/-- Vector floating point (spec/11 R237-R245). -/
theorem test_decode_vector_float : ∀ x ∈ [(wf 0x60 0 0 4 5 6 0x4001, Instr.vfadd ⟨0, 4, 5, .f, .reg 6⟩ .rtz),
    (wf 0x61 0 0 4 6 8 0x4802, .vfsub ⟨0, 4, 6, .d, .reg 8⟩ .rup), (wf 0x62 0 0 4 5 6 0x5003, .vfmul ⟨0, 4, 5, .h, .reg 6⟩ .rdn),
    (wf 0x63 0 0 4 5 6 0x007B, .vfma ⟨0, 4, 5, 6, 7, .bf⟩), (wf 0x64 0 2 4 5 6 0x4000, .vfdiv ⟨0, 4, 5, .f, .reg 6⟩ 2 .rne),
    (wf 0x65 0 1 4 5 0 0x4001, .vfsqrt ⟨0, 4, 5, .f⟩ 1 .rtz), (wf 0x66 0 0 4 5 0 0x4000, .vfrsqs ⟨0, 4, 5, .f⟩),
    (wf 0x67 0 0 4 5 0 0x4000, .vfrcps ⟨0, 4, 5, .f⟩), (wf 0x68 0 0 4 5 6 0x4001, .vfmin ⟨0, 4, 5, .f, .reg 6⟩ true),
    (wf 0x69 0 0 4 5 6 0x4000, .vfmax ⟨0, 4, 5, .f, .reg 6⟩ false), (wf 0x6A 0 0 4 5 0 0x4000, .vfabs ⟨0, 4, 5, .f⟩),
    (wf 0x6B 0 0 4 5 0 0x4000, .vfneg ⟨0, 4, 5, .f⟩), (wf 0x6C 0 0 1 5 6 0x5039, .vfcmp ⟨0, 1, 5, .h, .reg 6⟩ .ne true true true),
    (wf 0x6D 0 0 4 6 0 0x4800, .vfclass ⟨0, 4, 6, .d⟩), (wf 0x6E 0 0 4 5 0 0x4005, .vfrnd ⟨0, 4, 5, .f⟩ .rtz true),
    (wf 0x6F 0 0 4 5 6 0x4000, .vfscale ⟨0, 4, 5, .f, .reg 6⟩ .rne), (wf 0x70 0 0 4 5 0 0x4000, .vfexp2 ⟨0, 4, 5, .f⟩),
    (wf 0x71 0 0 4 5 0 0x5000, .vflog2 ⟨0, 4, 5, .h⟩), (wf 0x72 0 0 4 5 0 0x4000, .vfgetexp ⟨0, 4, 5, .f⟩),
    (wf 0x73 0 0 4 5 0 0x4000, .vfgetman ⟨0, 4, 5, .f⟩), (wf 0x74 0 0 4 5 6 0x4002, .vfcopysign ⟨0, 4, 5, .f, .reg 6⟩ .xor)],
    decodeTableWord 64 x.1 = some x.2 := by decide +kernel

/-- Conversion and permute (spec/11 R247-R255). -/
theorem test_decode_convert_permute : ∀ x ∈ [(wf 0x80 0 0 4 5 0 0x4003, Instr.vcvt 0 4 5 .f .i32 .rdn),
    (wf 0x81 0 0 4 5 6 0x5001, .vpack ⟨0, 4, 5, .h, .reg 6⟩ .rtz), (wf 0x82 0 0 4 5 0 0x5801, .vunpk ⟨0, 4, 5, .bf⟩ true),
    (wf 0x83 0 0 4 5 6 0x6003, .vqnt ⟨0, 4, 5, .t8, .reg 6⟩ 3), (wf 0x84 0 0 4 5 6 0x6800, .vdqnt ⟨0, 4, 5, .t6, .reg 6⟩ 0),
    (wf 0x90 0 0 4 5 6 0x7002, .vshfl ⟨0, 4, 5, .b32, .reg 6⟩ .up), (wf 0x91 0 0 4 6 7 0x7800, .vxch ⟨0, 4, 6, .b64, .reg 7⟩),
    (wf 0x92 0 0 4 5 0 0x4011, .vfold ⟨0, 4, 5, .f⟩ .min true), (wf 0x93 0 0 4 5 0 0x0025, .vscan ⟨0, 4, 5, .i32⟩ .xor false true),
    (wf 0x94 0 0 4 5 0 0, .vapnd 0 4 5), (wf 0x95 0 0 4 5 6 0x7000, .vreadl 0 4 5 .b32 (.reg 6)),
    (wf 0x96 0 0 4 5 6 0x7800, .vwritel 0 4 5 .b64 (.reg 6))], decodeTableWord 64 x.1 = some x.2 := by decide +kernel

/-- Memory, atomics and allowances (spec/13 R256, R267, R269-R271, R276-R284). -/
theorem test_decode_memory : ∀ x ∈ [(wf 0xA0 1 3 4 5 6 0x09A, Instr.ld ⟨1, 3, 4, 5, 6, false, true, .b32, .acq, .crew⟩),
    (wf 0xA1 0 0 4 5 0 0x5A5, .st ⟨0, 0, 4, 5, 0, true, false, .x4, .rel, .dev⟩),
    (wf 0xA2 0 1 4 5 0 0x243, .lds ⟨0, 1, 4, 5, 0, false, false, .b64, .sc, .sys⟩),
    (wf 0xA3 0 0 4 5 0 0x000, .sts ⟨0, 0, 4, 5, 0, false, false, .b8, .relaxed, .team⟩),
    (wf 0xA4 0 0 4 5 6 0x03A, .ldasof ⟨0, 0, 4, 5, 6, false, 7, .b32⟩), (wf 0xA5 0 0 4 5 0 0x03B, .ldasofs ⟨0, 0, 4, 5, 0, false, 7, .b64⟩),
    (wf 0xA6 0 0 4 5 6 0x6808, .ldpk 0 0 4 5 6 false true true), (wf 0xA7 0 0 0 5 0 0x401, .pref 0 5 0 true false true),
    (wf 0xA8 0 0 4 5 6 0, .stashmap 0 4 5 6), (wf 0xA9 0 0 4 0 0 1, .stashdrop 0 4 true),
    (wf 0xC0 0 0 4 5 6 0x18B7, .atom ⟨0, 0, 4, 5, 6, false, .n64, .acqrel, .crew⟩ .inc),
    (wf 0xC1 0 0 4 5 6 0x0400, .atcas ⟨0, 0, 4, 5, 6, true, .i32, .relaxed, .team⟩),
    (wf 0xC2 0 0 4 5 6 0x41A8, .red ⟨0, 0, 4, 5, 6, false, .f, .rel, .dev⟩ .fadd),
    (wf 0xC3 0 0 4 5 6 0x0803, .vatom ⟨0, 0, 4, 5, 6, false, .n32, .relaxed, .team⟩ .and),
    (wf 0xC4 0 0 4 5 6 0x5009, .vred ⟨0, 0, 4, 5, 6, false, .h, .relaxed, .team⟩ .fmin),
    (wf 0xC5 0 0 0 5 6 0, .alinit 0 5 (.reg 6)), (wf 0xC6 0 1 0 5 6 0x198, .aldec 0 1 0 5 (.reg 6) true .dev true),
    (wf 0xC7 0 0 0 5 6 0x0A0, .alinc 0 5 (.reg 6) true .crew), (wf 0xC8 0 0 4 5 0 0, .alrd 0 0 4 5 false .team),
    (wf 0xC9 0 0 0 5 0 0, .alfree 0 5)], decodeTableWord 64 x.1 = some x.2 := by decide +kernel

Directions |
Show each line of the material above where "true" occurs.

Answer area |
    (wf 0x67 0 0 4 5 0 0x4000, .vfrcps ⟨0, 4, 5, .f⟩), (wf 0x68 0 0 4 5 6 0x4001, .vfmin ⟨0, 4, 5, .f, .reg 6⟩ true),
    (wf 0x6B 0 0 4 5 0 0x4000, .vfneg ⟨0, 4, 5, .f⟩), (wf 0x6C 0 0 1 5 6 0x5039, .vfcmp ⟨0, 1, 5, .h, .reg 6⟩ .ne true true true),
    (wf 0x6D 0 0 4 6 0 0x4800, .vfclass ⟨0, 4, 6, .d⟩), (wf 0x6E 0 0 4 5 0 0x4005, .vfrnd ⟨0, 4, 5, .f⟩ .rtz true),
    (wf 0x81 0 0 4 5 6 0x5001, .vpack ⟨0, 4, 5, .h, .reg 6⟩ .rtz), (wf 0x82 0 0 4 5 0 0x5801, .vunpk ⟨0, 4, 5, .bf⟩ true),
    (wf 0x92 0 0 4 5 0 0x4011, .vfold ⟨0, 4, 5, .f⟩ .min true), (wf 0x93 0 0 4 5 0 0x0025, .vscan ⟨0, 4, 5, .i32⟩ .xor false true),
theorem test_decode_memory : ∀ x ∈ [(wf 0xA0 1 3 4 5 6 0x09A, Instr.ld ⟨1, 3, 4, 5, 6, false, true, .b32, .acq, .crew⟩),
    (wf 0xA1 0 0 4 5 0 0x5A5, .st ⟨0, 0, 4, 5, 0, true, false, .x4, .rel, .dev⟩),
    (wf 0xA6 0 0 4 5 6 0x6808, .ldpk 0 0 4 5 6 false true true), (wf 0xA7 0 0 0 5 0 0x401, .pref 0 5 0 true false true),
    (wf 0xA8 0 0 4 5 6 0, .stashmap 0 4 5 6), (wf 0xA9 0 0 4 0 0 1, .stashdrop 0 4 true),
    (wf 0xC1 0 0 4 5 6 0x0400, .atcas ⟨0, 0, 4, 5, 6, true, .i32, .relaxed, .team⟩),
    (wf 0xC5 0 0 0 5 6 0, .alinit 0 5 (.reg 6)), (wf 0xC6 0 1 0 5 6 0x198, .aldec 0 1 0 5 (.reg 6) true .dev true),
    (wf 0xC7 0 0 0 5 6 0x0A0, .alinc 0 5 (.reg 6) true .crew), (wf 0xC8 0 0 4 5 0 0, .alrd 0 0 4 5 false .team),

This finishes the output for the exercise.